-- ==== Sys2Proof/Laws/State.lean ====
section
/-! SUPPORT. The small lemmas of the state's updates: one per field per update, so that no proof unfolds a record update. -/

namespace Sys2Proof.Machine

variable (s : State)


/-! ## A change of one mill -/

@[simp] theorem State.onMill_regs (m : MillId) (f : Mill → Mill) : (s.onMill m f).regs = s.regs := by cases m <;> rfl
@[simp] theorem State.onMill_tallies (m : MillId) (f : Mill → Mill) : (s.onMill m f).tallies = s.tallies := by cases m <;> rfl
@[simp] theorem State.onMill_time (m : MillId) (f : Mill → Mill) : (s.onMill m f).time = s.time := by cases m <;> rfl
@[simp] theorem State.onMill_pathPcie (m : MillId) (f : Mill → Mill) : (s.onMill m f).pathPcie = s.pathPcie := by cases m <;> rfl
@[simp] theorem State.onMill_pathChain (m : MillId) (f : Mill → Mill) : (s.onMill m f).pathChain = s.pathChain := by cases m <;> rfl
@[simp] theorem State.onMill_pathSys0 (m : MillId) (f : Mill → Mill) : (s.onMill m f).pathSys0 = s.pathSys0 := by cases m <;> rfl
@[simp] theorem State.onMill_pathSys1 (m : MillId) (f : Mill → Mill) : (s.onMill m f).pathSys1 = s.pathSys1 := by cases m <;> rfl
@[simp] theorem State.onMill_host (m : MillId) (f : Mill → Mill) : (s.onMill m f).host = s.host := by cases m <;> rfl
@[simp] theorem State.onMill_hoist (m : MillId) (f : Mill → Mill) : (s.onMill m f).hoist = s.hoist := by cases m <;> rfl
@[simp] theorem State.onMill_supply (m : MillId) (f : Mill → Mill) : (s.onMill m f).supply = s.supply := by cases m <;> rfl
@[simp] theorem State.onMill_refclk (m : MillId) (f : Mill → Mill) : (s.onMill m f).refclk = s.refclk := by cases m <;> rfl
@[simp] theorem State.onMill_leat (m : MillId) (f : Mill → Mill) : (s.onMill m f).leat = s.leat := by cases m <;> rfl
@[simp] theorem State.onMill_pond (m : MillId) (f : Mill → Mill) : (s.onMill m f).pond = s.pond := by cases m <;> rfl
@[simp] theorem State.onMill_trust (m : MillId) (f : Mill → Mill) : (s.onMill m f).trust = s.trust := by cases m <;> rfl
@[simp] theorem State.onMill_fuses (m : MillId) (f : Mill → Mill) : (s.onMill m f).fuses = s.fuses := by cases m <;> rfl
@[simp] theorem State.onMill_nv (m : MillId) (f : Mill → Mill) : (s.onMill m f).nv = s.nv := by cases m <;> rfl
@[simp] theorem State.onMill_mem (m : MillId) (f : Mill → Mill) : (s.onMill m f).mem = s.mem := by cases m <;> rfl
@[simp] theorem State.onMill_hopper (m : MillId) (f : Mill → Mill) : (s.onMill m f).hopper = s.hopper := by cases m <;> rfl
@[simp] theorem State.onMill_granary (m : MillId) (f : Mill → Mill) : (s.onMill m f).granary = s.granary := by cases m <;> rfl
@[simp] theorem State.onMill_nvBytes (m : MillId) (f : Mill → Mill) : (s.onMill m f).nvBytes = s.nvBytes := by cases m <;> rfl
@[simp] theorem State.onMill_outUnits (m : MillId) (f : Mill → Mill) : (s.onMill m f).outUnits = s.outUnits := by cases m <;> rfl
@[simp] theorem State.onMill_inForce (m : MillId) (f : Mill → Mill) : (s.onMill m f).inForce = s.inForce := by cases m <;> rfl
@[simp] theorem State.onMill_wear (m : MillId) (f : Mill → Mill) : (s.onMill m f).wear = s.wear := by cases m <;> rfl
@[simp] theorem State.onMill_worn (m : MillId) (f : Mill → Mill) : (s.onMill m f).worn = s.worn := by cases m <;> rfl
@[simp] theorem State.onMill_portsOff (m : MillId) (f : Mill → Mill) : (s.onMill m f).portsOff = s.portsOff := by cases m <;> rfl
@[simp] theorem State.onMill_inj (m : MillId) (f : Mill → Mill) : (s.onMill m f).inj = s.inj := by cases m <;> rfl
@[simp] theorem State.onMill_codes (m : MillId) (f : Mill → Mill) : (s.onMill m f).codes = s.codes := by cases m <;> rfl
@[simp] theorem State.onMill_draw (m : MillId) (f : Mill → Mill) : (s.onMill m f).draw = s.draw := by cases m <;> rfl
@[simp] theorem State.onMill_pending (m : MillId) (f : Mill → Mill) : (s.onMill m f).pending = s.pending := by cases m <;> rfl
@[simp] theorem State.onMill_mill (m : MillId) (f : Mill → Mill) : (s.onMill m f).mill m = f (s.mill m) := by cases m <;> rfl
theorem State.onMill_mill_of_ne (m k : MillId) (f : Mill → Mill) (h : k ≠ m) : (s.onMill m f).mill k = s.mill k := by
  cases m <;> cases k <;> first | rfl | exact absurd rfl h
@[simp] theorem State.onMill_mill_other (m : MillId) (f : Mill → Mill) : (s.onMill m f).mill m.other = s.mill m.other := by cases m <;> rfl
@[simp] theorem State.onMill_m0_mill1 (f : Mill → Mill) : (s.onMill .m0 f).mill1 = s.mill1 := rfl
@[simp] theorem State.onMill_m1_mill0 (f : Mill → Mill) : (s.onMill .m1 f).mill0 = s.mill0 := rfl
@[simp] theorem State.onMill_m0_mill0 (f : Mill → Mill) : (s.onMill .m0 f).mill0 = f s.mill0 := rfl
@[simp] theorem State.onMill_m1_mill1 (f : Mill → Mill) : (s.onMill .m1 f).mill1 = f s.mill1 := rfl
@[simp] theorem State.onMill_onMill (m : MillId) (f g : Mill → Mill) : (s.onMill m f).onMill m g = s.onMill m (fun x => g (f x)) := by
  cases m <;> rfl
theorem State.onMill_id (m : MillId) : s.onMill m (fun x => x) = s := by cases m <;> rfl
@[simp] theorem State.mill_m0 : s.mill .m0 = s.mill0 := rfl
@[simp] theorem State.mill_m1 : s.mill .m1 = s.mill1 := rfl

--------------------

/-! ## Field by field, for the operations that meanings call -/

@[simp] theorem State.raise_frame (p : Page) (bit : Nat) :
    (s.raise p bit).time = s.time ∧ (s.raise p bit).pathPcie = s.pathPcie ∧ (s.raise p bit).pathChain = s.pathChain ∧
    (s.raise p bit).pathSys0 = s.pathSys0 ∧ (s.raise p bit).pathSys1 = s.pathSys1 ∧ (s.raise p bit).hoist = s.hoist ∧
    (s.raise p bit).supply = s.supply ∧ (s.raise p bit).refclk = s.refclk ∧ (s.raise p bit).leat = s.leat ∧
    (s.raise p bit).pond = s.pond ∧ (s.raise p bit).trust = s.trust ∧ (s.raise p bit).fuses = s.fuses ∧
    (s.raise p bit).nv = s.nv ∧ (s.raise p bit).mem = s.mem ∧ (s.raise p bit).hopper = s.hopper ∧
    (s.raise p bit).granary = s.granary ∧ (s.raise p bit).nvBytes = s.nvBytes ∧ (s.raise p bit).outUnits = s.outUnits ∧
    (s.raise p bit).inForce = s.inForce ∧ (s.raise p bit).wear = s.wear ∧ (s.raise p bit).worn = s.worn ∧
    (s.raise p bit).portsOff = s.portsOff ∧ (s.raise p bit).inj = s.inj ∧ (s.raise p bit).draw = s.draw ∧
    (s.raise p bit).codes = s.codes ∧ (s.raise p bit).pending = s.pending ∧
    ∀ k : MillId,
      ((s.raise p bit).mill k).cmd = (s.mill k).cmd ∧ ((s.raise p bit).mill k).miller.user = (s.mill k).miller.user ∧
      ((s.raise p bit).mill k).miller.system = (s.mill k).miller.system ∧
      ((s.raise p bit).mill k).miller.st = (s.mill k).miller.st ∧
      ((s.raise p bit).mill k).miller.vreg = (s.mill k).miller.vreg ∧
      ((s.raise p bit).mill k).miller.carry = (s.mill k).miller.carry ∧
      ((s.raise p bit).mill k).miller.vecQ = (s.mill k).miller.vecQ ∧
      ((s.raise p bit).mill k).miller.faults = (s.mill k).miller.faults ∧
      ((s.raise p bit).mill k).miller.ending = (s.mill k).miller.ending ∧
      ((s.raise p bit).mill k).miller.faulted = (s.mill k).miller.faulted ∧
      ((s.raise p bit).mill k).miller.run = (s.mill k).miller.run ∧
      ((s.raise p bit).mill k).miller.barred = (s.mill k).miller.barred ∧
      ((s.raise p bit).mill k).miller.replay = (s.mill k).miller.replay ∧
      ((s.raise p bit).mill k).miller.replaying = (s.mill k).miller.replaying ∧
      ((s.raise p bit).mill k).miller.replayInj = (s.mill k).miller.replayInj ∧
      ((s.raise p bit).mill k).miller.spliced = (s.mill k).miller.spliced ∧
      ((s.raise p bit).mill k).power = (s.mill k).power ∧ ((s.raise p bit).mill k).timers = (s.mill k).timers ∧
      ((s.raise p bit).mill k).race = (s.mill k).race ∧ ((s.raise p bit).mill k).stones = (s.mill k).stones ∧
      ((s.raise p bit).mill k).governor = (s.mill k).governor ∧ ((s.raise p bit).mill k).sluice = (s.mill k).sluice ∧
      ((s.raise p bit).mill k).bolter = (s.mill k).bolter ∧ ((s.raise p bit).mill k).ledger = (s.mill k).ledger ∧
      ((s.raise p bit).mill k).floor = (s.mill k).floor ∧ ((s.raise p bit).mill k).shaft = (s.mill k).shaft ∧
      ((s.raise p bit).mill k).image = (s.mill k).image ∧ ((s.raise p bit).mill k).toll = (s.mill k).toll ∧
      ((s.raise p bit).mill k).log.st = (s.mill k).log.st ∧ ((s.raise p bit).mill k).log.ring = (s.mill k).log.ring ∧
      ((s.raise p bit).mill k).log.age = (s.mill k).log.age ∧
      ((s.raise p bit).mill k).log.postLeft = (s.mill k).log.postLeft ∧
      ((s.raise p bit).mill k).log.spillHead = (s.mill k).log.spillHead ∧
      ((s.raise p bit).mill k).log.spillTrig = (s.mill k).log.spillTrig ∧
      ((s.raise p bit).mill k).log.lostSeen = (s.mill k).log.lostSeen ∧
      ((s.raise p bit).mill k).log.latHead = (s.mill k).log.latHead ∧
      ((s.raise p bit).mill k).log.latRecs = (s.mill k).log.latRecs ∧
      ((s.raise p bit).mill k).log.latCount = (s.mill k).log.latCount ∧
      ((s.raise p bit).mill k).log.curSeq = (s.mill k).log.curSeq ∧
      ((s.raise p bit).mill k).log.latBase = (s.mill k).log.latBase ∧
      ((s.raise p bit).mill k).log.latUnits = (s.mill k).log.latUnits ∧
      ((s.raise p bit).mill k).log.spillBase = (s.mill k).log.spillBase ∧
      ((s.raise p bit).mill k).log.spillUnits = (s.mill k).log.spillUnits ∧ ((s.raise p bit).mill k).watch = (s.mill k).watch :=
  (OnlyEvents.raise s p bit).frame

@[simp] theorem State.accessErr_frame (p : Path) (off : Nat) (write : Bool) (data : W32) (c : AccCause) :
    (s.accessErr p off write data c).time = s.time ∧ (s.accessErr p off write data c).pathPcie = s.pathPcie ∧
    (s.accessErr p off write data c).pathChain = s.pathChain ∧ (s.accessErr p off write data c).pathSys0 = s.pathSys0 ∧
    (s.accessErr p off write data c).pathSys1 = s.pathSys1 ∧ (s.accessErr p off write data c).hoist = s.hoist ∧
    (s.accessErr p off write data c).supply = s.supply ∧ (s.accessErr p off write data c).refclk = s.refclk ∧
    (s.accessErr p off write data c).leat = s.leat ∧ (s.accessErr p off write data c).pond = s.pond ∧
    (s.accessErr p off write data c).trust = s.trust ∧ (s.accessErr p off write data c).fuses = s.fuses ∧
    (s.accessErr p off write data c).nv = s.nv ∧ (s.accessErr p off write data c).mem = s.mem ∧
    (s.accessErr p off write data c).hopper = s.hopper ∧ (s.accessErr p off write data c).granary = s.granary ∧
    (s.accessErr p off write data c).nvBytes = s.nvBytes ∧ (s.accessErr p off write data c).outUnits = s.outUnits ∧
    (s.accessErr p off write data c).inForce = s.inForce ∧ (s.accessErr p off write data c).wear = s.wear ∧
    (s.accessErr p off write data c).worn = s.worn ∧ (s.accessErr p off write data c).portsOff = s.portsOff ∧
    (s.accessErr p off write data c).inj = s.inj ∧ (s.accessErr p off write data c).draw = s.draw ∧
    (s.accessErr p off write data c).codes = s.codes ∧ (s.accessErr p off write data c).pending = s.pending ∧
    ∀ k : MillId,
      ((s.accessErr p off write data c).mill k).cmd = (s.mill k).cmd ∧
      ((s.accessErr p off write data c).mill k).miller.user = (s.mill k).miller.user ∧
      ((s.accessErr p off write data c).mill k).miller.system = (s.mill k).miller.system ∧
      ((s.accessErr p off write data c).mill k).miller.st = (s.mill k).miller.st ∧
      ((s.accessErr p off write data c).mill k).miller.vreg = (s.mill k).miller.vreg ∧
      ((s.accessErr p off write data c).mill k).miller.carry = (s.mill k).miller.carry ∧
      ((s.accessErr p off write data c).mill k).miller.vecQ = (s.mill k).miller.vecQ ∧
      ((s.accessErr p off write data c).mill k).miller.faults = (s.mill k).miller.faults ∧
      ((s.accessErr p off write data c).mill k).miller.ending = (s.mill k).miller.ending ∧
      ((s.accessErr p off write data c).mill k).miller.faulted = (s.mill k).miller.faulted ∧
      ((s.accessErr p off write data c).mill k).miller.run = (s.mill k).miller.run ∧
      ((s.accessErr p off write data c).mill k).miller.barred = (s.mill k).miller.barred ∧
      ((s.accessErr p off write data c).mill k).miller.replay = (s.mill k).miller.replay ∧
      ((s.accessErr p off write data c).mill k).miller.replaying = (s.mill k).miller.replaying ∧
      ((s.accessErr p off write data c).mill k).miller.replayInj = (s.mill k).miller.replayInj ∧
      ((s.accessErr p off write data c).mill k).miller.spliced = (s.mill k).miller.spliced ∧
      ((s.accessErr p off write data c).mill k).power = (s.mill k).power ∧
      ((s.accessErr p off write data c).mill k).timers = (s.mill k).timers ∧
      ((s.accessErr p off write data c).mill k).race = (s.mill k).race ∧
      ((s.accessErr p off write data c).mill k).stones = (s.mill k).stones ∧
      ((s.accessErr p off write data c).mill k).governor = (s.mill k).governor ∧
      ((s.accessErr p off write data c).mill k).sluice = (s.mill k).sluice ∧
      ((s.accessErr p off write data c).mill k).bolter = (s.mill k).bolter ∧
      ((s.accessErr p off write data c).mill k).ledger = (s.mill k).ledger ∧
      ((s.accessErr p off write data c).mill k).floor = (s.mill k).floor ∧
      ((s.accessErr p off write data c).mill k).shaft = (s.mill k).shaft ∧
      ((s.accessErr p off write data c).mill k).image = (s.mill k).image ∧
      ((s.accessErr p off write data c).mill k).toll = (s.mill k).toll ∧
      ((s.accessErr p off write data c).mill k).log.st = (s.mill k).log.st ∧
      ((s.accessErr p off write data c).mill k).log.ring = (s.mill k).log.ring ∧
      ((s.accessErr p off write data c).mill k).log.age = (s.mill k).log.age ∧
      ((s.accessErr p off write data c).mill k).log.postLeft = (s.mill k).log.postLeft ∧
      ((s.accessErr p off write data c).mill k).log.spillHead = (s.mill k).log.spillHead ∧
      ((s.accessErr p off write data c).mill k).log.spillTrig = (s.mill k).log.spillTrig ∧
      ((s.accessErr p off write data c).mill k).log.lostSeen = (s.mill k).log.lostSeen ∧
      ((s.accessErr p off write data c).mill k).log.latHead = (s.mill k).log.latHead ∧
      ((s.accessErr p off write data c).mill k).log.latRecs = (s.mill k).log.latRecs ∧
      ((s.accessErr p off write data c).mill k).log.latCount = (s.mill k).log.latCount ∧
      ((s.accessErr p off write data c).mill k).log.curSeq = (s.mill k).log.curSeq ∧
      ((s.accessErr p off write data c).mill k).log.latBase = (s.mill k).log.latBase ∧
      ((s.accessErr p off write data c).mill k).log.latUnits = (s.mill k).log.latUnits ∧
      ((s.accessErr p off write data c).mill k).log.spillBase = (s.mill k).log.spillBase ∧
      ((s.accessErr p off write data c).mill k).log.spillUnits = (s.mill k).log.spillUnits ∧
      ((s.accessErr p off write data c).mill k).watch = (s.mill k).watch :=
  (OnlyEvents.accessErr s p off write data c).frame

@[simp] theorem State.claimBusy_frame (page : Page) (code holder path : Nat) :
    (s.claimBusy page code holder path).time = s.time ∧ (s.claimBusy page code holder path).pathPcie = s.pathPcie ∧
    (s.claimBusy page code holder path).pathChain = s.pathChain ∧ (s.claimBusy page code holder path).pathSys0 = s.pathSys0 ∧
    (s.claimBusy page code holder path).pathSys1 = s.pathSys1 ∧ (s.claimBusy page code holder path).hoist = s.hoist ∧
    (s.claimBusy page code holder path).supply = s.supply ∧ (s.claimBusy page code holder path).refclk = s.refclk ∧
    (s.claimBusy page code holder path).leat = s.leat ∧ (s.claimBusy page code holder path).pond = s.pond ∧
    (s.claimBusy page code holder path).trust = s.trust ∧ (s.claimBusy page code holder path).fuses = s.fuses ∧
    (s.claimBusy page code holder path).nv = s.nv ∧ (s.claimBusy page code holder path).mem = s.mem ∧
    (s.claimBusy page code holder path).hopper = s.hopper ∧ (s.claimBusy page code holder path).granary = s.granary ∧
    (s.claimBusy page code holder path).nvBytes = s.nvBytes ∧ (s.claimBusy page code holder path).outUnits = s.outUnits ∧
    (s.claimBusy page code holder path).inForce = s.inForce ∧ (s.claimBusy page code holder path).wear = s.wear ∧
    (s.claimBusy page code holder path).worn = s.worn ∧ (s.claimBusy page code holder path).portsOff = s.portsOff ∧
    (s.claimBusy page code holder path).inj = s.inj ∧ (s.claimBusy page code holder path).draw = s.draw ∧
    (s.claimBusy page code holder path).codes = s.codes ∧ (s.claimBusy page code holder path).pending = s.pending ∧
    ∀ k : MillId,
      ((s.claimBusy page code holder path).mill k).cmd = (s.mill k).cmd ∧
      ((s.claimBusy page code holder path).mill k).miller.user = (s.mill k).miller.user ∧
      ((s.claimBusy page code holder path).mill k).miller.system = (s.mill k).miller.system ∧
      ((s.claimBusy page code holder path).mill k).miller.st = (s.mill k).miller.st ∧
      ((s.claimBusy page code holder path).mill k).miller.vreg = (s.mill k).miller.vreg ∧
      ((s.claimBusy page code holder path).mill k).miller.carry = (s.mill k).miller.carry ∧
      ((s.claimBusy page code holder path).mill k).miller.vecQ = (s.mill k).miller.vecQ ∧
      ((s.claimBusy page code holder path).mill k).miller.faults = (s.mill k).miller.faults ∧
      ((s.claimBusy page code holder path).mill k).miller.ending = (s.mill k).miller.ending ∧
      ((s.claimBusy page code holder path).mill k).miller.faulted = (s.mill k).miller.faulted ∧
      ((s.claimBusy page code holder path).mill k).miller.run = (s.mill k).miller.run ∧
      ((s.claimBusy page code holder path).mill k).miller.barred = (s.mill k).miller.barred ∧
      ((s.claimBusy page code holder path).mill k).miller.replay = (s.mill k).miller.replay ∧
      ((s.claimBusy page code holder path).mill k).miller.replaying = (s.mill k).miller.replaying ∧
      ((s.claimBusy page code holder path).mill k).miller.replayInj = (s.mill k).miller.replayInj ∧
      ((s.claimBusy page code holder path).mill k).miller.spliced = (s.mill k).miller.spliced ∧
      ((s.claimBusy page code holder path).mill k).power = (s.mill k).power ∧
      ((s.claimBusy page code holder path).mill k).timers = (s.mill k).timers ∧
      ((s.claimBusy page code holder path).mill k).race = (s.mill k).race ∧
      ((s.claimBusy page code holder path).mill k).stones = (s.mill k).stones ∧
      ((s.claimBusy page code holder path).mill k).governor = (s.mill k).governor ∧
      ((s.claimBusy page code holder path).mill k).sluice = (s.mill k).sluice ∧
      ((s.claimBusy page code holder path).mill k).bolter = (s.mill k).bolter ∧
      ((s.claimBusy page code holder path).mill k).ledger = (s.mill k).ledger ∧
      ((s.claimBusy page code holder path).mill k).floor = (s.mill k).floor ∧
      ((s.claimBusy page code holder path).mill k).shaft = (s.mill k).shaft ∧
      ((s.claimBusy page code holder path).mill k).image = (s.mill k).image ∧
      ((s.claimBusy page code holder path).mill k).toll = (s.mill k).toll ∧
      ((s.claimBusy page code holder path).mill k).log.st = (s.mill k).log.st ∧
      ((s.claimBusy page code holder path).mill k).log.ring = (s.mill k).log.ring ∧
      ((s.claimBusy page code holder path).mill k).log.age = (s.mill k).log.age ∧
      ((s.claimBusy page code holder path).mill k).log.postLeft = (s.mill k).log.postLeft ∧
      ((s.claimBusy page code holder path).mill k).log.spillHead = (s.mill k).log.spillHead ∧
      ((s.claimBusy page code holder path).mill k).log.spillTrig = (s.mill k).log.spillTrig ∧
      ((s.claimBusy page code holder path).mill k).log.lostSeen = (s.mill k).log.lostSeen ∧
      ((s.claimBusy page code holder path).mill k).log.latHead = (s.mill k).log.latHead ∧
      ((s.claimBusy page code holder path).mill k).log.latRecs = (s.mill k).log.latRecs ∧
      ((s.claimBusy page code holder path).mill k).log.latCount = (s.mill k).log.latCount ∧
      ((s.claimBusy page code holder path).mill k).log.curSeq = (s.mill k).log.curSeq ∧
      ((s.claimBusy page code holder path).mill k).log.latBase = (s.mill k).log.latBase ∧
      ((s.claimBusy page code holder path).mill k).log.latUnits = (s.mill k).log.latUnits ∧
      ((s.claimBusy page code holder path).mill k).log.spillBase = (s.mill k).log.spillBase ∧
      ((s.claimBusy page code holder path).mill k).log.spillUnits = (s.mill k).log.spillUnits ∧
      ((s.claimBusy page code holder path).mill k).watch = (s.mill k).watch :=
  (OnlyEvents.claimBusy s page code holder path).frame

--------------------

=== Work order ===
Please transcribe exactly the lines above from the line that has "-- ==== Sys2Proof/Laws/State.lean" up to and including the line that has "s.supply := by cases m <;> rfl"; no other line belongs in the answer.

=== Output ===
-- ==== Sys2Proof/Laws/State.lean ====
section
/-! SUPPORT. The small lemmas of the state's updates: one per field per update, so that no proof unfolds a record update. -/

namespace Sys2Proof.Machine

variable (s : State)


/-! ## A change of one mill -/

@[simp] theorem State.onMill_regs (m : MillId) (f : Mill → Mill) : (s.onMill m f).regs = s.regs := by cases m <;> rfl
@[simp] theorem State.onMill_tallies (m : MillId) (f : Mill → Mill) : (s.onMill m f).tallies = s.tallies := by cases m <;> rfl
@[simp] theorem State.onMill_time (m : MillId) (f : Mill → Mill) : (s.onMill m f).time = s.time := by cases m <;> rfl
@[simp] theorem State.onMill_pathPcie (m : MillId) (f : Mill → Mill) : (s.onMill m f).pathPcie = s.pathPcie := by cases m <;> rfl
@[simp] theorem State.onMill_pathChain (m : MillId) (f : Mill → Mill) : (s.onMill m f).pathChain = s.pathChain := by cases m <;> rfl
@[simp] theorem State.onMill_pathSys0 (m : MillId) (f : Mill → Mill) : (s.onMill m f).pathSys0 = s.pathSys0 := by cases m <;> rfl
@[simp] theorem State.onMill_pathSys1 (m : MillId) (f : Mill → Mill) : (s.onMill m f).pathSys1 = s.pathSys1 := by cases m <;> rfl
@[simp] theorem State.onMill_host (m : MillId) (f : Mill → Mill) : (s.onMill m f).host = s.host := by cases m <;> rfl
@[simp] theorem State.onMill_hoist (m : MillId) (f : Mill → Mill) : (s.onMill m f).hoist = s.hoist := by cases m <;> rfl
@[simp] theorem State.onMill_supply (m : MillId) (f : Mill → Mill) : (s.onMill m f).supply = s.supply := by cases m <;> rfl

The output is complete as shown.